Amplification of the chromosomal region 3q26-27 is one of the most recurrent genetic alterations in head and neck squamous cell carcinomas (HNSCC) and other carcinomas, which has been associated with tumor progression and poor patient prognosis [11,12]. SOX2 located at 3q26 has emerged as a candidate tumor driver gene within this locus [7,13,14,15]. SOX2 amplification and overexpression has been implicated in many tumor types, but mostly in squamous carcinomas of various localizations (lung, esophagus, head and neck) [13,14,15,16,17,18,19].

The role of SOX2 in HNSCC progression and its impact on prognosis and disease outcome has been subject of intense investigation [7,11,20,21,22,23]. However, the role of SOX2 in the early stages of HNSCC tumorigenesis and its possible contribution to malignant transformation and acquisition of an invasive phenotype remains unexplored.

This study investigates for the first time SOX2 protein expression and gene amplification in the early stages of HNSCC tumorigenesis using a large series of 94 laryngeal precancerous lesions. Correlations with the risk of progression to invasive carcinoma and with the histopathological classification (current gold standard) were established.
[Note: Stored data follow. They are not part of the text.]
/-- A strand whose version holds 32 bytes at 0x8100. -/
def wImg (f : Core → Core) : State := wNodes fun c => f { c with version := (List.range 32).map fun j => (0x8100 + j, BitVec.ofNat 8 j), versionId := some 0 }

theorem wImg_holds : versionHolds (wImg id) 0x8100 ((List.range 32).map (BitVec.ofNat 8)) := by
  intro j h
  have h : j < 32 := h
  exact (by decide : ∀ j : Fin 32, verGet (wImg id).core.version (0x8100 + j.val) = ((List.range 32).map (BitVec.ofNat 8))[j.val]?) ⟨j, h⟩

theorem test_meets_NodeRecordsComplete_init :
    (∃ y, recordAt (wImg id) ((wImg id).core.getG 7) y) ∧ passesChecks (wImg id) ((wImg id).core.getG 3) 32 .read none false 0x8100 ∧
    ((List.range 32).map (BitVec.ofNat 8)).length = 32 ∧ versionHolds (wImg id) 0x8100 ((List.range 32).map (BitVec.ofNat 8)) :=
  ⟨⟨_, ⟨rfl, by decide, rfl⟩, rfl, rfl, rfl⟩, passes_of rfl (by decide) rfl rfl, rfl, wImg_holds⟩

/-- g7 = a reference of device 3, with the answer that has come. -/
def wNodeFar (x : Option FabricReply) : State :=
  { wWith (fun c => { setR 7 0x300000000005 c with
      remote := x.map fun y => { who := .seq, dev := 3, addr := 0x300000000005, since := 0, answer := some y } }) with devValid := true }

theorem test_meets_NodeRecordsComplete_far :
    (wNodeFar none).devValid = true ∧ nv (wNodeFar none) 7 / 2 ^ 44 ≠ (wNodeFar none).devid ∧ nv (wNodeFar none) 7 / 2 ^ 42 % 4 < 2 ∧
    nv (wNodeFar none) 7 / 2 ^ 20 % 2 ^ 22 = 0 ∧ (wNodeFar none).core.remote = none ∧ 1 ≤ nv (wNodeFar none) 5 ∧
    (wNodeFar (some (.data (leBytes 8 6)))).core.remote =
      some { who := .seq, dev := 3, addr := (wNodeFar none).core.getG 7, since := 0, answer := some (.data (leBytes 8 6)) } ∧
    (wNodeFar (some .done)).core.remote =
      some { who := .seq, dev := 3, addr := (wNodeFar none).core.getG 7, since := 0, answer := some .done } :=
  ⟨rfl, by decide, by decide, by decide, rfl, by decide, rfl, rfl⟩

/-- The two steps of a walk from record 5. -/
def wPath : List (W64 × Node) := [(5, wNode 4 4), (4, wNode 0 (2 ^ 113 + 2 ^ 114 + 2 * 2 ^ 80 + 5 * 2 ^ 192 + 9))]

theorem test_meets_WalksSelectionAndBatches_walk :
    (wNodes id).core.micro = 0 ∧ (wNodes id).core.seq = .run ∧ upward (wNodes id) 0 wPath ∧ wPath.length ≤ 4096 ∧
    (wPath.map fun e => e.1).Nodup ∧ wPath.head?.map (fun e => e.1) = some ((wNodes id).core.getG 8) ∧
    nv (wWith (setR 7 0xFFFF)) 7 < 2 ^ 16 ∧ nv (wWith (setR 7 0xFFFFFFFFFFFF)) 7 < 2 ^ 48 ∧
    2 ^ 16 ≤ nv (wWith (setR 7 0x10000)) 7 ∧ 2 ^ 48 ≤ nv (wWith (setR 7 0x1000000000000)) 7 :=
  ⟨rfl, rfl, ⟨⟨⟨rfl, by decide, rfl⟩, rfl, rfl, rfl⟩, rfl, by decide, by decide, ⟨⟨rfl, by decide, rfl⟩, rfl, rfl, rfl⟩, rfl, by decide⟩,
    by decide, by decide, rfl, by decide, by decide, by decide, by decide⟩

theorem test_meets_WalksSelectionAndBatches_select :
    (∃ p, recordAt (wNodes id) ((wNodes id).core.getG 8) p ∧ p.bits.getLsbD 114 = false) ∧
    (∃ p, recordAt (wNodes id) ((wNodes id).core.getG 7) p ∧ p.bits.getLsbD 114 = true ∧ p.bits.toNat / 2 ^ 80 % 2 ^ 16 = 2 ∧
      BitVec.ofNat 64 (p.bits.toNat / 2 ^ 192) = 5) ∧
    (∀ j, j < 2 → recordAt (wNodes id) (5 + BitVec.ofNat 64 j) (if j = 0 then wNode 4 4 else wNode 4 5)) := by
  refine ⟨⟨_, ⟨⟨rfl, by decide, rfl⟩, rfl, rfl, rfl⟩, by decide⟩, ⟨_, ⟨⟨rfl, by decide, rfl⟩, rfl, rfl, rfl⟩, by decide, by decide, by decide⟩, ?_⟩
  intro j h
  obtain rfl | rfl : j = 0 ∨ j = 1 := by omega
  all_goals exact ⟨⟨rfl, by decide, rfl⟩, rfl, rfl, rfl⟩

theorem test_meets_WalksSelectionAndBatches_scan :
    let s := wNodes fun c => { c with micro := 1, scan := some { sq := 0, child := 5, n := 2, i := 1, best := some (0, 0x3F800000) } }
    s.core.micro = 1 ∧ s.core.scan = some { sq := 0, child := 5, n := 2, i := 1, best := some (0, 0x3F800000) } ∧
    (5 : W64).toNat % 2 ^ 20 + 1 < 2 ^ 20 ∧ localRef s 5 ∧ recordAt s (5 + BitVec.ofNat 64 1) (wNode 4 5) ∧ 1 + 1 = 2 :=
  ⟨rfl, rfl, by decide, ⟨rfl, by decide, rfl⟩, ⟨⟨rfl, by decide, rfl⟩, rfl, rfl, rfl⟩, rfl⟩

/-- A bin with a batch of two in view. -/
def wBin : Bin :=
  { ctx := 1, core := 0, win := 5, nslot := 2, bsize := 2, ring := 0x40000, tmpl := 0x50000, wsid := 9, members := [], t0 := 0, seq := 1
    slot := 0, closing := none }

def wBins (n : Nat) (b : Bin) (f : Core → Core) : State := { wWith f with die0 := { Die.reset with bins := [(n, b)] } }

theorem test_meets_WalksSelectionAndBatches_config :
    nv (wWith (setR 7 63)) 7 < 64 ∧ 64 ≤ nv (wWith (setR 7 64)) 7 ∧
    assoc 7 ((wBins 7 { wBin with ctx := 2 } id).die 0).bins = some { wBin with ctx := 2 } ∧ ctxOf (wBins 7 { wBin with ctx := 2 } id) ≠ 2 ∧
    assoc 7 ((wBins 7 { wBin with members := [1] } id).die 0).bins = some { wBin with members := [1] } ∧
    assoc 7 ((wBins 7 wBin id).die 0).bins = some wBin ∧ wBin.members = [] ∧ wBin.closing = none ∧
    assoc 7 (wBase.die 0).bins = none ∧ wBase.core.getG 0 = 0 :=
  ⟨by decide, by decide, rfl, by decide, rfl, rfl, rfl, rfl, rfl, rfl⟩

/-- A block of a bin with ring, template and key as given. -/
def wBlock (wsid tmpl ring : Nat) : List Byte := leBytes 8 wsid ++ leBytes 8 tmpl ++ leBytes 8 ring ++ leBytes 8 0x40101

/-- A strand whose version holds such a block at 0x8100. -/
def wBcfg (b : List Byte) : State :=
  { wBins 3 wBin fun c => { c with version := b.zipIdx.map fun e => (0x8100 + e.2, e.1), versionId := some 0 } with dir := [] }

theorem test_meets_WalksSelectionAndBatches_block :
    passesChecks (wBcfg (wBlock 9 0x50000 0x40000)) 0x8100 32 .read none false 0x8100 ∧ (wBlock 9 0x50000 0x40000).length = 32 ∧
    (∀ j : Fin 32, verGet (wBcfg (wBlock 9 0x50000 0x40000)).core.version (0x8100 + j.val) = (wBlock 9 0x50000 0x40000)[j.val]?) ∧
    ((wBcfg (wBlock 9 0x50000 0x40000)).pin 0 1 0x8100).badBlock 1 0 (quads (wBlock 9 0x50000 0x40000)) = false ∧
    ((wBcfg (wBlock 9 0x50000 0x40000)).pin 0 1 0x8100).badBlock 1 0 (quads (wBlock 9 0x50001 0x40000)) = true ∧
    quad (quads (wBlock 9 0x50000 0x40000)) 0 = wBin.wsid ∧ quad (quads (wBlock 8 0x50000 0x40000)) 0 ≠ wBin.wsid :=
  ⟨passes_of rfl (by decide) rfl rfl, rfl, by decide, rfl, rfl, by decide, by decide⟩

theorem test_meets_WalksSelectionAndBatches_members :
    (wBase.die 0).binOf 1 9 = none ∧ ((wBins 7 wBin id).die 0).binOf 1 9 = some (7, wBin) ∧
    { wBin with closing := some (0, 3) }.closing.isSome ∧ { wBin with bsize := 1 }.bsize = 1 ∧
    (let o := { wBin with members := [1] }; o.members.length + 1 = o.bsize ∧ o.members ≠ [] ∧ wBase.cycle - 1 < o.t0 + o.win ∧
      { wBase with clock := 12 }.cycle - 1 = o.t0 + o.win ∧ { wBase with clock := 9 }.cycle < o.t0 + o.win ∧
      o.t0 + o.win ≤ { wBase with clock := 10 }.cycle) := by
  exact ⟨rfl, rfl, rfl, rfl, rfl, by decide, by decide, by decide, by decide, by decide⟩

/-- Memory with a template at 0x50000: version 1, one level of one core. -/
def wTmpl : List Byte := leBytes 8 0x101 ++ leBytes 8 7 ++ leBytes 8 64 ++ leBytes 8 0 ++ leBytes 8 0x101 ++ List.replicate 88 0

def wImgCtx : Context := { wCtx with images := [{ handle := 7, sqAddr := 0x90000, sqSize := 128, measure := 0 }] }

def wLaunchable : State :=
  { wBins 7 { wBin with members := [1], closing := some (0, 3) } id with contexts := [wImgCtx], mem := cellPutBytes wMem 0x50000 wTmpl }

theorem test_meets_WalksSelectionAndBatches_launch :
    let b := { wBin with members := [1], closing := some (0, 3) }
    assoc 7 (wLaunchable.die 0).bins = some b ∧ b.closing = some (0, 3) ∧ wLaunchable.binReady b = true ∧
    wLaunchable.templateSettled b = true ∧
    (∀ o ∈ (wLaunchable.die 0).bins, closedBefore (o.1, o.2.expire wLaunchable.cycle) (7, b) = true →
      wLaunchable.binReady (o.2.expire wLaunchable.cycle) = false) ∧
    (let u := wLaunchable.homeWrite 0x40000 (b.batch 0 3)
     (u.homeRead 0x50000 128).2.rcdStatus b.ctx (setAt 3 0x40000 (quads (u.homeRead 0x50000 128).1)) 0 = 0) ∧
    wLaunchable.barkerPage b 0x40000 64 .read = .ok 0x40000 ∧ wLaunchable.barkerPage b 0x40000 72 .write = .ok 0x40000 ∧
    (wLaunchable.homeWrite 0x40000 (b.batch 0 3)).barkerPage b b.tmpl 128 .read = .ok 0x50000 :=
  ⟨rfl, rfl, rfl, rfl, by decide, rfl, rfl, rfl, rfl⟩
Our findings uncover the clinical application of SOX2 expression as an independent predictor of laryngeal cancer risk in patients with laryngeal precancerous lesions, showing superior predictive value to the current World Health Organization (WHO) histological classification.

2. Materials and Method

2.1. Patients and Tissue Specimens

Surgical tissue specimens from patients who were diagnosed of laryngeal dysplasia at the Hospital Universitario Central de Asturias between 1996 and 2010 were retrospectively collected, in accordance with approved institutional review board guidelines. All experimental procedures were conducted in accordance to the Declaration of Helsinki and approved by Institutional Ethics Committee of the Hospital Universitario Central de Asturias, and by the Regional CEIC from Principado de Asturias (date of approval: 18 July 2013; approval number: 81/2013) for the project PI13/00259. Informed consent was obtained from all patients. Patients must meet the following criteria to be included in the study: (i) pathological diagnosis of laryngeal dysplasia; (ii) with lesions of the vocal folds (iii) no previous history of head and neck cancer; (iv) complete excisional biopsy of the lesion; (v) a minimum follow-up of five years (or until progression to malignancy occurred); and (vi) patients with a diagnosis of laryngeal dysplasia who developed cancer within the next six months were excluded from the study. A total of 94 patients who met these criteria were included in this study. All the patients were treated with macroscopically complete excisional biopsy of the lesion, either with CO2 laser or with cold instruments. Microscopically surgical margins were not assessed. No other treatments were administered. Follow up with the patients occurred every two months in the first six months after completing the treatment, every three months until the second year, and every six months thereafter.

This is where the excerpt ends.